Surgical Biopsy: The Only Definitive Test
The only way to confirm ovarian cancer is to remove tissue and examine it under a microscope. Unlike many other cancers, doctors generally avoid using a needle to biopsy a suspicious ovarian mass through the skin or abdomen. Puncturing the cyst wall risks spilling cancer cells into the abdominal cavity, which could spread the disease.
For masses that appear to be early-stage, the standard approach is surgery to remove the affected ovary and fallopian tube. A pathologist examines the tissue during or after the procedure to determine whether it is cancerous, what type of ovarian cancer it is, and how aggressive it looks. In more advanced cases where imaging already shows widespread disease, a diagnostic laparoscopy (a minimally invasive procedure using a small camera) can be used to take biopsies from multiple sites. This helps confirm the diagnosis and determines whether the cancer can be surgically removed in one operation or whether chemotherapy should come first to shrink the tumors.
Genetic Testing
Genetic testing plays two distinct roles in ovarian cancer: assessing inherited risk before cancer develops, and guiding treatment after a diagnosis.
For risk assessment, testing focuses on changes in the BRCA1 and BRCA2 genes. Women who inherit a harmful change in either gene face a significantly higher lifetime risk of ovarian cancer compared to the general population. Expert groups recommend genetic testing for women who have a family member with a known BRCA change, Ashkenazi Jewish heritage, a personal or family history of breast cancer before age 50, or a family history of ovarian, pancreatic, or aggressive prostate cancer. A genetic counselor typically reviews these factors before any test is ordered.
After an ovarian cancer diagnosis, tumors are often tested for BRCA changes and other genetic markers because the results can determine eligibility for targeted therapies. If a BRCA change shows up in the tumor itself, the next question is whether the patient inherited it or whether it arose only in the cancer cells. That distinction matters for the patient’s relatives, who may want to know their own risk.
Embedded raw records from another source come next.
-- ==== Sys2Proof/WellFormed.lean ====
section
/-! DEFINITION. Which encodings are legal: the tables of type forms, variants, qualifiers, guards and fields of every opcode (R26 to R34 and the encoding table of each chapter), the decode checks of R32 in their order, and the checks that depend on the state: what a sequencer accepts (R33) and what needs privilege (R407). -/

namespace Sys2Proof

/-- The class of a field (R26): uniform, affine, varying, lane mask, or given by the instruction's description. -/
inductive Cls | s | a | v | k | n
  deriving DecidableEq, Repr

/-- The four register fields. -/
inductive Fld | d | a | b | c
  deriving DecidableEq, Repr

/-- The class signatures of the type forms: D, A, B, C (R26). -/
def signature : Nat → Cls × Cls × Cls × Cls
  | 0 => (.s, .s, .s, .s)
  | 1 => (.s, .v, .s, .s)
  | 2 => (.s, .k, .s, .s)
  | 3 => (.s, .a, .s, .s)
  | 4 => (.a, .a, .a, .s)
  | 5 => (.a, .a, .s, .s)
  | 6 => (.a, .s, .a, .s)
  | 7 => (.a, .s, .s, .s)
  | 8 => (.a, .a, .s, .a)
  | 9 => (.a, .v, .s, .s)
  | 10 => (.v, .v, .v, .v)
  | 11 => (.v, .v, .s, .s)
  | 12 => (.v, .v, .v, .s)
  | 13 => (.v, .v, .s, .v)
  | 14 => (.v, .s, .v, .v)
  | 15 => (.v, .s, .v, .s)
  | 16 => (.v, .s, .s, .v)
  | 17 => (.v, .s, .s, .s)
  | 18 => (.v, .v, .a, .s)
  | 19 => (.v, .a, .v, .s)
  | 20 => (.v, .a, .a, .s)
  | 21 => (.v, .a, .s, .s)
  | 22 => (.v, .v, .v, .a)
  | 23 => (.v, .v, .v, .k)
  | 24 => (.k, .v, .v, .s)
  | 25 => (.k, .v, .s, .s)
  | 26 => (.k, .v, .a, .s)
  | 27 => (.k, .a, .s, .s)
  | 28 => (.k, .a, .a, .s)
  | 29 => (.k, .k, .k, .s)
  | 30 => (.k, .s, .s, .s)
  | _ => (.n, .n, .n, .n)

/-- ClassOf(tf, f) of R32. -/
def classOf (tf : Nat) (f : Fld) : Cls :=
  let s := signature tf
  match f with | .d => s.1 | .a => s.2.1 | .b => s.2.2.1 | .c => s.2.2.2

/-- InRange(class, value) of R32: the table of R27. -/
def inRange (c : Cls) (n : Nat) : Bool :=
  match c with | .s => n ≤ 79 | .a => n ≤ 31 | .v => n ≤ 127 | .k => n ≤ 7 | .n => true

/-- Field(f) of R32. -/
def Enc.field (e : Enc) : Fld → Nat
  | .d => e.d.toNat | .a => e.a.toNat | .b => e.b.toNat | .c => e.c.toNat

/-- The short type form of an opcode, none where the opcode map has a dash (R34, R137). -/
def Op.shortTf : Op → Option Nat
  | .nop | .pushm | .popm | .tload | .tflip | .bru | .jmp | .jmpi | .call | .calli | .ret | .idem | .exit | .yield | .trap | .brk
  | .fence | .fwait | .ftest | .barc | .lease | .gtime | .mcas | .kick | .bbinit | .bbadd | .bbwait | .bbtest | .gset | .qsub
  | .mrun | .mrunReg | .mmap | .munf | .mma | .mdist | .mtopk | .mzero | .mldz | .mdrain | .mpair | .msplit | .mepi | .msync
  | .spawn | .spawnn | .join | .park | .notify | .done | .cellrd | .fsync | .srd | .swr | .tret | .sysc | .ctxsv | .ctxld | .wait | .halt => some 31
  | .movi | .wbase | .wget | .sspget | .sspset | .modeget | .modeset | .part | .ldc => some 0
  | .mov | .neg | .abs | .not | .popc | .clz | .brev | .fadd | .fsub | .fmul | .fmin | .fmax | .fabs | .fneg | .frcp | .frsq | .fsqrt | .fdiv
  | .fexp2 | .flog2 | .fsin | .fcos | .ftbl | .perm => some 10
  | .laneid => some 17
  | .aff => some 7
  | .prom | .ld | .st => some 21
  | .dems => some 1
  | .dema => some 9
  | .kmov | .kand | .kor | .kxor | .knot => some 29
  | .kpop | .kff => some 2
  | .add | .sub | .adds | .subs | .mul | .mulh | .mulhu | .div | .divu | .rem | .remu | .min | .max | .minu | .maxu
  | .and | .or | .xor | .andn | .shl | .shr | .sar | .rol | .shuf | .bcast => some 11
  | .cmp | .fcmp => some 24
  | .addc | .mad | .clamp | .bfx | .bfi | .lea | .setc | .sel | .dot4 | .ffma | .fclass | .cvt | .cvti | .pack | .unpk
  | .vote | .redu | .scan | .matchLanes | .br | .brd | .ldg | .sts | .mxld | .mxst | .pref | .lres | .scnd
  | .atom | .atomn | .cas | .atomf | .xadd | .xread | .xclr | .rlq | .gpref | .thint | .lcnt | .fget | .fput | .fmsg => none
What Symptoms Prompt Testing
Because there is no effective screening program, recognizing symptoms is the most common path to diagnosis. The symptoms are notoriously vague, which is part of why ovarian cancer is often caught at later stages. Persistent bloating that doesn’t come and go with your menstrual cycle, feeling full quickly when eating, pelvic or abdominal pain, and needing to urinate more frequently or urgently are the four most commonly reported. “Persistent” is the key word. These symptoms happen to nearly everyone occasionally. When they are new, occur almost daily, and last more than two to three weeks, that pattern warrants a visit to your doctor, who can order a CA-125 and ultrasound as a first step.